_Assignment_
Each line of the data below must be given again exactly as written.

══════════

/-- The segment in force at time t (ns) shows in the status. -/
def State.showEntry (s : State) (die j start t : Nat) : State :=
  let b := s.fget SCH_PORT_STATUS_OPER_BANK die j
  let cyc := max 1 (s.gclCycle die j b)
  let start := start + (t - start) / cyc * cyc
  match segAt (s.gclSegs die j b) (t - start) with
  | some g => ((s.fset SCH_PORT_STATUS_GATES g.2.1 die j).fset SCH_PORT_STATUS_ENTRY g.2.2 die j).setGate die j { s.gateOf die j with cycle := start, entryAt := t }
  | none => s

/-- GATE_ENTRY_CHANGE, R453: at time t (ns) an entry or a cycle begins. A list held back by R456 starts at its first cycle start. -/
def execGateEntryChange (die port t : Nat) (s : State) : Host.Outcome State Fault Refusal :=
  if die > 1 ∨ port > 7 ∨ !s.fon SCH_PORT_CTL_GATE_EN die port ∨ !s.fon SCH_PORT_STATUS_RUNNING die port ∨ !s.clockValid ∨ !s.inTick t ∨ s.takeDue die port t then .next s
  else .next (s.showEntry die port (s.gateOf die port).cycle t)

/-- Are a bank's CYCLE, LEN and first LEN intervals in range (R455)? -/
def State.bankOk (s : State) (die j b : Nat) : Bool :=
  let n := s.gclLen die j b
  decide (1000 ≤ s.gclCycle die j b ∧ s.gclCycle die j b ≤ 1000000000 ∧ 1 ≤ n ∧ n ≤ 256) &&
    (List.range n).all (fun e => decide (8 ≤ s.rget SCH_GCL_INTVL die j b e ∧ s.rget SCH_GCL_INTVL die j b e ≤ 1000000000))

/-- A rejected write of the SCH region. -/
def State.schReject (s : State) (die : Nat) : State := s.event SCH_ERR_STATUS_CFG_REJECT die

/-- A switch to ADMIN_BANK written at time t (ns), R455; where device time is not valid the list waits (R456), as in M2 for its port (R457). -/
def State.startSwitch (s : State) (die j t : Nat) : State :=
  let b := s.fget SCH_PORT_CTL_ADMIN_BANK die j
  let s := s.fset SCH_PORT_STATUS_SWITCH_PEND 1 die j
  let g := { s.gateOf die j with bank := b }
  if !s.clockValid then (s.setGate die j { g with takeAt := none }).event SCH_ERR_STATUS_GCL_WAIT die
  else s.setGate die j { g with takeAt := if g.asleep then none else some (s.firstStart die j b t) }

/-- A write of SCH_PORT_CTL at time t (ns): fields, then a switch where SWITCH is written or GATE_EN rises; a bank out of range or in
force is refused. Clearing GATE_EN opens every gate. -/
def State.schPortCtl (s : State) (die j val t : Nat) : State :=
  let was := s.fon SCH_PORT_CTL_GATE_EN die j
  let en := bit val 31
  let s := (((s.fset SCH_PORT_CTL_SLC_SHAPE_EN (getBits val 30 30) die j).fset SCH_PORT_CTL_ADMIN_BANK (getBits val 24 24) die j).fset
    SCH_PORT_CTL_IDLE_MASK (getBits val 15 8) die j).fset SCH_PORT_CTL_OVERHEAD (getBits val 5 0) die j
  let b := getBits val 24 24
  let running := s.fon SCH_PORT_STATUS_RUNNING die j
  let s :=
    if !en then ((s.fset SCH_PORT_CTL_GATE_EN 0 die j).fset SCH_PORT_STATUS_SWITCH_PEND 0 die j).setGate die j { s.gateOf die j with takeAt := none } |>.gatesIdle die j
    else if bit val 29 || !was then
      if !s.bankOk die j b || (running && b == s.fget SCH_PORT_STATUS_OPER_BANK die j) then s.schReject die
      else (s.fset SCH_PORT_CTL_GATE_EN 1 die j).startSwitch die j t
    else s
  if s.fon SCH_PORT_STATUS_RUNNING die j then s else s.gatesIdle die j

/-- GCL_SWITCH, R455: a write of SCH_PORT_CTL with SWITCH or a rising GATE_EN, at time t (ns) of the present tick. -/
def execGclSwitch (who : Requester) (die port val t : Nat) (s : State) : Host.Outcome State Fault Refusal :=
  .next (if coreOnly who ∧ die ≤ 1 ∧ port ≤ 7 ∧ s.inTick t then s.schPortCtl die port val t else s)

/-- GCL_TAKEOVER, R455: the bank switched to takes over at its cycle start; after R456 it may be the bank that ran before. -/
def execGclTakeover (die port t : Nat) (s : State) : Host.Outcome State Fault Refusal :=
  if die > 1 ∨ port > 7 ∨ !s.fon SCH_PORT_CTL_GATE_EN die port ∨ !s.clockValid ∨ !s.inTick t then .next s
  else match (s.gateOf die port).takeAt with
  | none => .next s
  | some at' =>
    if t < at' then .next s
    else
      let b := s.nextBank die port
      let s := ((s.fset SCH_PORT_STATUS_OPER_BANK b die port).fset SCH_PORT_STATUS_RUNNING 1 die port).fset SCH_PORT_STATUS_SWITCH_PEND 0 die port
      .next ((s.setGate die port { s.gateOf die port with takeAt := none, cycle := at' }).showEntry die port at' at')

/-- Lists after device time becomes valid at t (ns), R456: each starts at its first cycle start at least 2 µs later. -/
def State.gclValid (s : State) (t : Nat) : State :=
  (List.range 16).foldl (fun s p =>
    let die := p / 8
    let j := p % 8
    if s.fon SCH_PORT_CTL_GATE_EN die j && !(s.gateOf die j).asleep then
      s.setGate die j { s.gateOf die j with takeAt := some (s.firstStart die j (s.nextBank die j) t) }
    else s) s

/-- Lists when device time is stepped to t (ns), R456: gates follow IDLE_MASK until the next start; GCL_RESYNC counts. -/
def State.gclStep (s : State) (t : Nat) : State :=
  ((List.range 16).foldl (fun s p =>
    if s.fon SCH_PORT_STATUS_RUNNING (p / 8) (p % 8) then (s.gatesIdle (p / 8) (p % 8)).fadd SCH_GCL_RESYNC_COUNT 1 (p / 8) (p % 8) else s) s).gclValid t

/-- Lists while device time is not valid, R456. -/
def State.gclInvalid (s : State) : State :=
  (List.range 16).foldl (fun s p =>
    if s.fon SCH_PORT_CTL_GATE_EN (p / 8) (p % 8) then
      ((s.gatesIdle (p / 8) (p % 8)).setGate (p / 8) (p % 8) { s.gateOf (p / 8) (p % 8) with takeAt := none }).event SCH_ERR_STATUS_GCL_WAIT (p / 8)
    else s) s

end Machine
end Sys2Proof
end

══════════

_Written solution_
/-- The segment in force at time t (ns) shows in the status. -/
def State.showEntry (s : State) (die j start t : Nat) : State :=
  let b := s.fget SCH_PORT_STATUS_OPER_BANK die j
  let cyc := max 1 (s.gclCycle die j b)
  let start := start + (t - start) / cyc * cyc
  match segAt (s.gclSegs die j b) (t - start) with
  | some g => ((s.fset SCH_PORT_STATUS_GATES g.2.1 die j).fset SCH_PORT_STATUS_ENTRY g.2.2 die j).setGate die j { s.gateOf die j with cycle := start, entryAt := t }
  | none => s

/-- GATE_ENTRY_CHANGE, R453: at time t (ns) an entry or a cycle begins. A list held back by R456 starts at its first cycle start. -/
def execGateEntryChange (die port t : Nat) (s : State) : Host.Outcome State Fault Refusal :=
  if die > 1 ∨ port > 7 ∨ !s.fon SCH_PORT_CTL_GATE_EN die port ∨ !s.fon SCH_PORT_STATUS_RUNNING die port ∨ !s.clockValid ∨ !s.inTick t ∨ s.takeDue die port t then .next s
  else .next (s.showEntry die port (s.gateOf die port).cycle t)

/-- Are a bank's CYCLE, LEN and first LEN intervals in range (R455)? -/
def State.bankOk (s : State) (die j b : Nat) : Bool :=
  let n := s.gclLen die j b
  decide (1000 ≤ s.gclCycle die j b ∧ s.gclCycle die j b ≤ 1000000000 ∧ 1 ≤ n ∧ n ≤ 256) &&
    (List.range n).all (fun e => decide (8 ≤ s.rget SCH_GCL_INTVL die j b e ∧ s.rget SCH_GCL_INTVL die j b e ≤ 1000000000))

/-- A rejected write of the SCH region. -/
def State.schReject (s : State) (die : Nat) : State := s.event SCH_ERR_STATUS_CFG_REJECT die

/-- A switch to ADMIN_BANK written at time t (ns), R455; where device time is not valid the list waits (R456), as in M2 for its port (R457). -/
def State.startSwitch (s : State) (die j t : Nat) : State :=
  let b := s.fget SCH_PORT_CTL_ADMIN_BANK die j
  let s := s.fset SCH_PORT_STATUS_SWITCH_PEND 1 die j
  let g := { s.gateOf die j with bank := b }
  if !s.clockValid then (s.setGate die j { g with takeAt := none }).event SCH_ERR_STATUS_GCL_WAIT die
  else s.setGate die j { g with takeAt := if g.asleep then none else some (s.firstStart die j b t) }

/-- A write of SCH_PORT_CTL at time t (ns): fields, then a switch where SWITCH is written or GATE_EN rises; a bank out of range or in
force is refused. Clearing GATE_EN opens every gate. -/
def State.schPortCtl (s : State) (die j val t : Nat) : State :=
  let was := s.fon SCH_PORT_CTL_GATE_EN die j
  let en := bit val 31
  let s := (((s.fset SCH_PORT_CTL_SLC_SHAPE_EN (getBits val 30 30) die j).fset SCH_PORT_CTL_ADMIN_BANK (getBits val 24 24) die j).fset
    SCH_PORT_CTL_IDLE_MASK (getBits val 15 8) die j).fset SCH_PORT_CTL_OVERHEAD (getBits val 5 0) die j
  let b := getBits val 24 24
  let running := s.fon SCH_PORT_STATUS_RUNNING die j
  let s :=
    if !en then ((s.fset SCH_PORT_CTL_GATE_EN 0 die j).fset SCH_PORT_STATUS_SWITCH_PEND 0 die j).setGate die j { s.gateOf die j with takeAt := none } |>.gatesIdle die j
    else if bit val 29 || !was then
      if !s.bankOk die j b || (running && b == s.fget SCH_PORT_STATUS_OPER_BANK die j) then s.schReject die
      else (s.fset SCH_PORT_CTL_GATE_EN 1 die j).startSwitch die j t
    else s
  if s.fon SCH_PORT_STATUS_RUNNING die j then s else s.gatesIdle die j

/-- GCL_SWITCH, R455: a write of SCH_PORT_CTL with SWITCH or a rising GATE_EN, at time t (ns) of the present tick. -/
def execGclSwitch (who : Requester) (die port val t : Nat) (s : State) : Host.Outcome State Fault Refusal :=
  .next (if coreOnly who ∧ die ≤ 1 ∧ port ≤ 7 ∧ s.inTick t then s.schPortCtl die port val t else s)

/-- GCL_TAKEOVER, R455: the bank switched to takes over at its cycle start; after R456 it may be the bank that ran before. -/
def execGclTakeover (die port t : Nat) (s : State) : Host.Outcome State Fault Refusal :=
  if die > 1 ∨ port > 7 ∨ !s.fon SCH_PORT_CTL_GATE_EN die port ∨ !s.clockValid ∨ !s.inTick t then .next s
  else match (s.gateOf die port).takeAt with
  | none => .next s
  | some at' =>
    if t < at' then .next s
    else
      let b := s.nextBank die port
      let s := ((s.fset SCH_PORT_STATUS_OPER_BANK b die port).fset SCH_PORT_STATUS_RUNNING 1 die port).fset SCH_PORT_STATUS_SWITCH_PEND 0 die port
      .next ((s.setGate die port { s.gateOf die port with takeAt := none, cycle := at' }).showEntry die port at' at')

/-- Lists after device time becomes valid at t (ns), R456: each starts at its first cycle start at least 2 µs later. -/
def State.gclValid (s : State) (t : Nat) : State :=
  (List.range 16).foldl (fun s p =>
    let die := p / 8
    let j := p % 8
    if s.fon SCH_PORT_CTL_GATE_EN die j && !(s.gateOf die j).asleep then
      s.setGate die j { s.gateOf die j with takeAt := some (s.firstStart die j (s.nextBank die j) t) }
    else s) s

/-- Lists when device time is stepped to t (ns), R456: gates follow IDLE_MASK until the next start; GCL_RESYNC counts. -/
def State.gclStep (s : State) (t : Nat) : State :=
  ((List.range 16).foldl (fun s p =>
    if s.fon SCH_PORT_STATUS_RUNNING (p / 8) (p % 8) then (s.gatesIdle (p / 8) (p % 8)).fadd SCH_GCL_RESYNC_COUNT 1 (p / 8) (p % 8) else s) s).gclValid t

/-- Lists while device time is not valid, R456. -/
def State.gclInvalid (s : State) : State :=
  (List.range 16).foldl (fun s p =>
    if s.fon SCH_PORT_CTL_GATE_EN (p / 8) (p % 8) then
      ((s.gatesIdle (p / 8) (p % 8)).setGate (p / 8) (p % 8) { s.gateOf (p / 8) (p % 8) with takeAt := none }).event SCH_ERR_STATUS_GCL_WAIT (p / 8)
    else s) s

end Machine
end Sys2Proof
end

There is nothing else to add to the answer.